Whincup working on Supercars retirement plan
Jamie Whincup is working on a plan for his Supercars retirement to ensure that the step back from full-time racing won't take its toll on his mental health.
The seven-time series champion has committed to full-time driving until the end of the 2020 season, but could feasibly walk away at any time after that.
Having long said that he won't overstay his welcome as a full-timer, Whincup has spent the past few years adding interests outside the cockpit to his life.
That includes a burgeoning car wash and cafe business on the Gold Coast, taking a 15 per cent ownership stake in the Triple Eight team, and, most recently, winning a spot on the Supercars Commission.
With retirement now a case of "sooner rather than later", the 36-year-old admits that diversifying his career is no coincidence. He says the mental health risks of a poorly-managed retirement are too well proven to ignore, Whincup fully-focussed on mapping out the next stage of his life before he hangs up his helmet.
"I don't want to go past my use by date," said Whincup. "The last thing I want to do is be holding up a seat for a young kid that could jump in this car and be competitive.
"I'm not putting a date on when I'll pull the pin, but it will be sooner rather than later. I don't want to go too far.
"Just to paint the picture, we’ve seen the Grant Hacketts, the Greg Inglises of the world... don’t underestimate it, a lot of athletes that are doing their profession full-time get to the end and it’s depressing. If you haven’t got something to go to, some other interest, if you get to there, life’s over and you’ve got to start again.
"I recognise that from seeing what those guys have gone through, so I made that call a couple of years ago to make sure there is a plan, that there’s plenty going on in my life outside of driving a car.
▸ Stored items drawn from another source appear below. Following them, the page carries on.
/-- A write narrower than a word, one that its path does not reach, to an offset that names no register, to an active copy
or to an RO register changes nothing. Of a register without an effect of its own and not refused by R323: a W1C write
clears exactly the bits that are one and that no event has set in the same fc; a write of an RW register, of an RWL one
while unlocked, and of a WS one whose heat is not busy replaces its fields, and the word that a masthead buffer's write
replaces is kept for the lowerings of the fc (R115). A locked RWL write, other than to a heat's geometry in a busy state, is
refused, counted and logged yellow; a WS write to a busy heat, and a write of a NUM_ register of a running heat's core, is
refused and counted. Replacing fields takes each new field but for a reserved encoding, which keeps the old. -/
def Obligations.RegisterWriteKinds : Prop :=
  (∀ p a off v s, a ≠ .word → exec (.registerWrite p a off v) s = .next s) ∧
  (∀ p a off v s, s.reaches p (BitVec.toNat (w := 26) off) = false → exec (.registerWrite p a off v) s = .next s) ∧
  (∀ p a off v s, regNamed (BitVec.toNat (w := 26) off) = none → exec (.registerWrite p a off v) s = .next s) ∧
  (∀ p a off v s r l, regNamed (BitVec.toNat (w := 26) off) = some (r, l, true) → exec (.registerWrite p a off v) s = .next s) ∧
  (∀ p off v s r l, s.reaches p (BitVec.toNat (w := 26) off) = true → regNamed off.toNat = some (r, l, false) → s.regDoes p r l v.toNat = none →
    (r.acc = .ro → exec (.registerWrite p .word off v) s = .next s) ∧
    (s.numBusy r l = true → r.acc ≠ .ro → exec (.registerWrite p .word off v) s = .next (s.refuseWrite false off.toNat)) ∧
    (s.numBusy r l = false →
      (r.acc = .w1c → ∃ t w, exec (.registerWrite p .word off v) s = .next t ∧ t = { s with regs := Tab.put off.toNat w s.regs } ∧
        ∀ i, i < 32 → w.getLsbD i = ((s.regVal r l false).1.testBit i && (!v.getLsbD i || (Tab.get 0 s.sets off.toNat).getLsbD i))) ∧
      ((r.acc = .rw ∧ r.name ≠ "NUM_SEED" ∨ r.acc = .rwl ∧ s.locked = false ∧ r.name ∉ ["HEAT_H_GEOM", "LAP_CFG"] ∨ r.acc = .ws ∧ s.wsBusy r l = false) →
        r.name ∉ ["MSH_SLT_DATA", "CORE_SMAP_DATA", "DMA_RMAP_DATA"] → ∃ t, exec (.registerWrite p .word off v) s = .next t ∧
          t = { s with regs := Tab.put off.toNat (BitVec.ofNat 32 (mergeFields (s.regVal r l false).1 v.toNat r.fields)) s.regs, was := t.was } ∧
          t.was = if r.name = "HAL_LBUF" ∧ Tab.find s.was off.toNat = none then Tab.put off.toNat (BitVec.ofNat 32 (s.regVal r l false).1) s.was else s.was) ∧
      (r.acc = .rwl → s.locked = true → exec (.registerWrite p .word off v) s = .next (s.refuseWrite true off.toNat)) ∧
      (r.acc = .ws → s.wsBusy r l = true → exec (.registerWrite p .word off v) s = .next (s.refuseWrite false off.toNat)))) ∧
  (∀ (s : State) off, (s.refuseWrite false off).get F.MAR_CNT_LOCKWR_count = min (s.get F.MAR_CNT_LOCKWR_count + 1) 0xFFFFFFFF ∧ (s.refuseWrite false off).get F.MAR_EVT_lockwr = 1 ∧
    (s.refuseWrite true off).get F.MAR_CNT_LOCKWR_count = min (s.get F.MAR_CNT_LOCKWR_count + 1) 0xFFFFFFFF ∧
    (s.refuseWrite true off).get F.MAR_CNT_YELLOW_count = min (s.get F.MAR_CNT_YELLOW_count + 1) 0xFFFFFFFF) ∧
  ∀ r ∈ regSpecs, ∀ f ∈ r.fields, ∀ old new, bitsOf (mergeFields old new r.fields) f.lo f.n =
    bitsOf (if f.bad.any fun b => decide (b.1 ≤ bitsOf new f.lo f.n ∧ bitsOf new f.lo f.n ≤ b.2) then old else new) f.lo f.n

/-- A read of any width puts the addressed bytes of one data word on the path: all ones where the path does not reach the
offset or it names no register; the captured word where the path has captured the offset; the register's value
otherwise. A read of LAP_NOW_LO returns the low 32 bits of the lap and captures, for that path, LAP_NOW_HI and LAP_POS,
which that path then reads as captured, whatever the time; no command but for the capture and the word changes anything. -/
def Obligations.RegisterReads : Prop :=
  (∀ (off : BitVec 26) v, (off.toNat % 4 = 0 → narrow .word off v = v) ∧
    (off.toNat % 2 = 0 → (narrow .half off v).toNat = v.toNat / 256 ^ (off.toNat % 4) % 65536) ∧
    (narrow .byte off v).toNat = v.toNat / 256 ^ (off.toNat % 4) % 256) ∧
  (∀ p a off s w, w = BitVec.toNat (w := 26) off / 4 * 4 → (s.reaches p w = false ∨ regNamed w = none) →
    exec (.loReadCapture p a off) s = .next (s.send (.busData p off.toNat (narrow a off 0xFFFFFFFF)))) ∧
  (∀ p a off s w r l b v, w = BitVec.toNat (w := 26) off / 4 * 4 → s.reaches p w = true → regNamed w = some (r, l, b) → Tab.find s.caps (capKey p w) = some v →
    exec (.loReadCapture p a off) s = .next (s.send (.busData p off.toNat (narrow a off v)))) ∧
  (∀ p a off s w r l b, w = BitVec.toNat (w := 26) off / 4 * 4 → s.reaches p w = true → regNamed w = some (r, l, b) → Tab.find s.caps (capKey p w) = none →
    (∀ x ∈ loRegs, x.1 ≠ r.base) → exec (.loReadCapture p a off) s = .next ((s.regVal r l b).2.send (.busData p off.toNat (narrow a off (BitVec.ofNat 32 (s.regVal r l b).1))))) ∧
  ∀ p a s, s.reaches p 0x10 = true → Tab.find s.caps (capKey p 0x10) = none → ∃ t, exec (.loReadCapture p a 0x10) s = .next t ∧
    t = { s with caps := t.caps, outbox := .busData p 0x10 (narrow a 0x10 (BitVec.ofNat 32 s.lapN)) :: s.outbox } ∧
    Tab.find t.caps (capKey p 0x14) = some (BitVec.ofNat 32 (s.lapN / 2 ^ 32)) ∧ Tab.find t.caps (capKey p 0x18) = some (BitVec.ofNat 32 s.pos.toNat) ∧
    ∀ u, u.caps = t.caps → u.reaches p 0x14 = true → exec (.loReadCapture p .word 0x14) u = .next (u.send (.busData p 0x14 (BitVec.ofNat 32 (s.lapN / 2 ^ 32))))

/-- NUM_SEED of a core of no running heat takes the value and reseeds that core's generators. HCONS takes the index
and clears hring_full where the ring has room. The first write of MAR_LOCK consumes it and locks with bit 0 set; a
later one is refused. MAR_SVC, unlocked, sets service mode from bit 0. MAR_INJ_CTL arms an admitted injection in
service mode and is discarded outside it; when due, an admitted one clears arm, sets done and acts: kind 7 flips a
residue, kind 8 mutes its region. HOLD_REQ and RELEASE set and withdraw a command hold outside a hold. A BTN_P_CTL
write that leaves a disabled port disabled sets en and auto only. -/
def Obligations.RegisterWritesWithEffects : Prop :=
  (∀ p k v s h, s.coreOwner (BitVec.toNat (w := 11) k) = h → (∀ j, h = some j → heatLive (s.heatSt j) = false) → ∃ t, exec (.numSeedWrite p k v) s = .next t ∧ OnlyCore s t k [(R.NUM_SEED k.toNat).off] ∧
    t.rd (R.NUM_SEED k.toNat) = v.toNat ∧ t.core k.toNat = { s.core k.toNat with gens := [], seed := v, genId := match s.rankOf k.toNat with | some r => r | none => k.toNat + 2048 }) ∧
  (∀ p h v s, ∃ t, exec (.hconsWrite p h v) s = .next t ∧ t = { s with regs := t.regs } ∧ t.get (F.HEAT_H_REL_HCONS_hcons (BitVec.toNat (w := 5) h)) = v.toNat % 2 ^ 17 ∧
    t.get (F.HEAT_H_REL_STATUS_hring_full h.toNat) = if s.relM h.toNat ≤ ((s.relH h.toNat).recs + 2 ^ 17 - v.toNat % 2 ^ 17) % 2 ^ 17 then s.get (F.HEAT_H_REL_STATUS_hring_full h.toNat) else 0) ∧
  (∀ p v s, s.mar.lockUsed = false → ∃ t, exec (.marLockWrite p v) s = .next t ∧ t.mar = { s.mar with lockUsed := true } ∧ (v.getLsbD 0 = true → t.locked = true ∧ t.get F.MAR_LOCK_lock = 1) ∧ (v.getLsbD 0 = false → t.regs = s.regs)) ∧
  (∀ p v s, s.mar.lockUsed = true → exec (.marLockWrite p v) s = .next (s.refuseWrite true R.MAR_LOCK.off)) ∧
  (∀ p v s, s.locked = false → ∃ t, exec (.marSvcWrite p v) s = .next t ∧ t = { s with regs := t.regs } ∧ t.get F.MAR_SVC_on = (v.getLsbD 0).toNat ∧ t.get F.MAR_STATUS_service = (v.getLsbD 0).toNat) ∧
  (∀ p v s, s.locked = true → exec (.marSvcWrite p v) s = .next (s.refuseWrite true R.MAR_SVC.off)) ∧
  (∀ p v s, s.on F.MAR_SVC_on = false → exec (.injectionArm p v) s = .next s) ∧
  (∀ p v s, s.on F.MAR_SVC_on = true → s.on F.MAR_INJ_CTL_arm = false → v.toNat % 16 < 13 → v.getLsbD 4 = true → s.injOk (v.toNat % 16) (s.get F.MAR_INJ_SITE_site) (s.get F.MAR_INJ_SITE_heat) = true →
    ∃ t, exec (.injectionArm p v) s = .next t ∧ t = { s with regs := t.regs } ∧ t.get F.MAR_INJ_CTL_kind = v.toNat % 16 ∧ t.get F.MAR_INJ_CTL_arm = 1 ∧ t.get F.MAR_INJ_CTL_done = 0 ∧ t.get F.MAR_INJ_CTL_cancelled = 0) ∧
  (∀ (s : State) at_, at_ = (s.get F.MAR_INJ_LAP_lap_lo + s.get F.MAR_INJ_POS_lap_hi * 2 ^ 32) * 262144 + 128 * s.get F.MAR_INJ_POS_stride →
    (s.on F.MAR_INJ_CTL_arm = false ∨ s.now < at_ → exec .injectionActs s = .next s) ∧
    (s.on F.MAR_INJ_CTL_arm = true → at_ ≤ s.now → s.on F.MAR_SVC_on = true → s.get F.MAR_INJ_CTL_kind ∈ [7, 8] →
      s.injOk (s.get F.MAR_INJ_CTL_kind) (s.get F.MAR_INJ_SITE_site) (s.get F.MAR_INJ_SITE_heat) = true → ∃ t, exec .injectionActs s = .next t ∧
      t.get F.MAR_INJ_CTL_arm = 0 ∧ t.get F.MAR_INJ_CTL_done = 1 ∧ t.get F.MAR_EVT_injected = 1 ∧ t.cores = s.cores ∧ t.mem = s.mem ∧
      (s.get F.MAR_INJ_CTL_kind = 7 → (t.halH (s.get F.MAR_INJ_SITE_heat)).flip = true) ∧ (s.get F.MAR_INJ_CTL_kind = 8 → t.mar.mute = s.get F.MAR_INJ_SITE_site :: s.mar.mute))) ∧
  (∀ p s, s.boot.holdAt = none → exec (.staCtlHoldReq p) s = .next (s.put F.STA_CTL_hold_req 1)) ∧ (∀ p s, s.boot.holdAt ≠ none → exec (.staCtlHoldReq p) s = .next s) ∧
  (∀ p s, s.boot.holdAt = none → s.on F.STA_CTL_hold_req = true → exec (.staCtlRelease p) s = .next (s.put F.STA_CTL_hold_req 0)) ∧
  (∀ p s, s.boot.holdAt ≠ none → s.get F.STA_BOOT_state ≠ 3 → exec (.staCtlRelease p) s = .next s) ∧
  ∀ p port v s, s.portEnabled (Fin.val (n := 12) port) = false → BitVec.getLsbD (w := 32) v 0 = false → ∃ t, exec (.btnPCtlRetrain p port v) s = .next t ∧ t = { s with regs := t.regs } ∧
    t.get (F.BTN_P_CTL_en port.val) = 0 ∧ t.get (F.BTN_P_CTL_auto port.val) = v.toNat / 4 % 2 ∧ t.portSt port.val = s.portSt port.val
So for the day I do retire, it’s more of a Cooper Cronk sort of scenario – 'my time’s up, it’s been great and now I’m moving on to something else’ and not ‘I don’t know what I’m going to do right now’.
"Ten years ago, [driving] was my whole life, that was the big thing… I got so much satisfaction out of life because of that battle.
"Now, I’ve got the satisfaction out of being a part of a group to make good decisions to grow Triple Eight, and now, as part of the Commission, to try to grow the sport. I’m trying to take on the world, one car wash at a time, one latte at a time. I get a lot of satisfaction out of that stuff as well.
"It will never surpass driving a car and the battle on a Saturday afternoon and Sunday afternoon. But I’ve got other aspects, which is great."
Whincup added that he doesn't plan on stopping "cold turkey", with plans to follow Craig Lowndes' lead and first shift into a Supercars co-driver role.
He also says he'd like to do some GT racing overseas, something he feels could benefit him in his Commission role by giving him a broader perspective.
"I reckon I’ll co-drive. You can’t go cold turkey," he said.
"Every weekend since I was seven years old I’ve been at a race track or part of motorsport. I can’t go cold turkey.
"What would be of benefit to the Commission would be for me to do some GT racing overseas and other types of racing. I think that experience would be valuable for not only T8, but for the category to see what the rest of the world is doing.
"I’d love that experience. I think it would be good for everyone."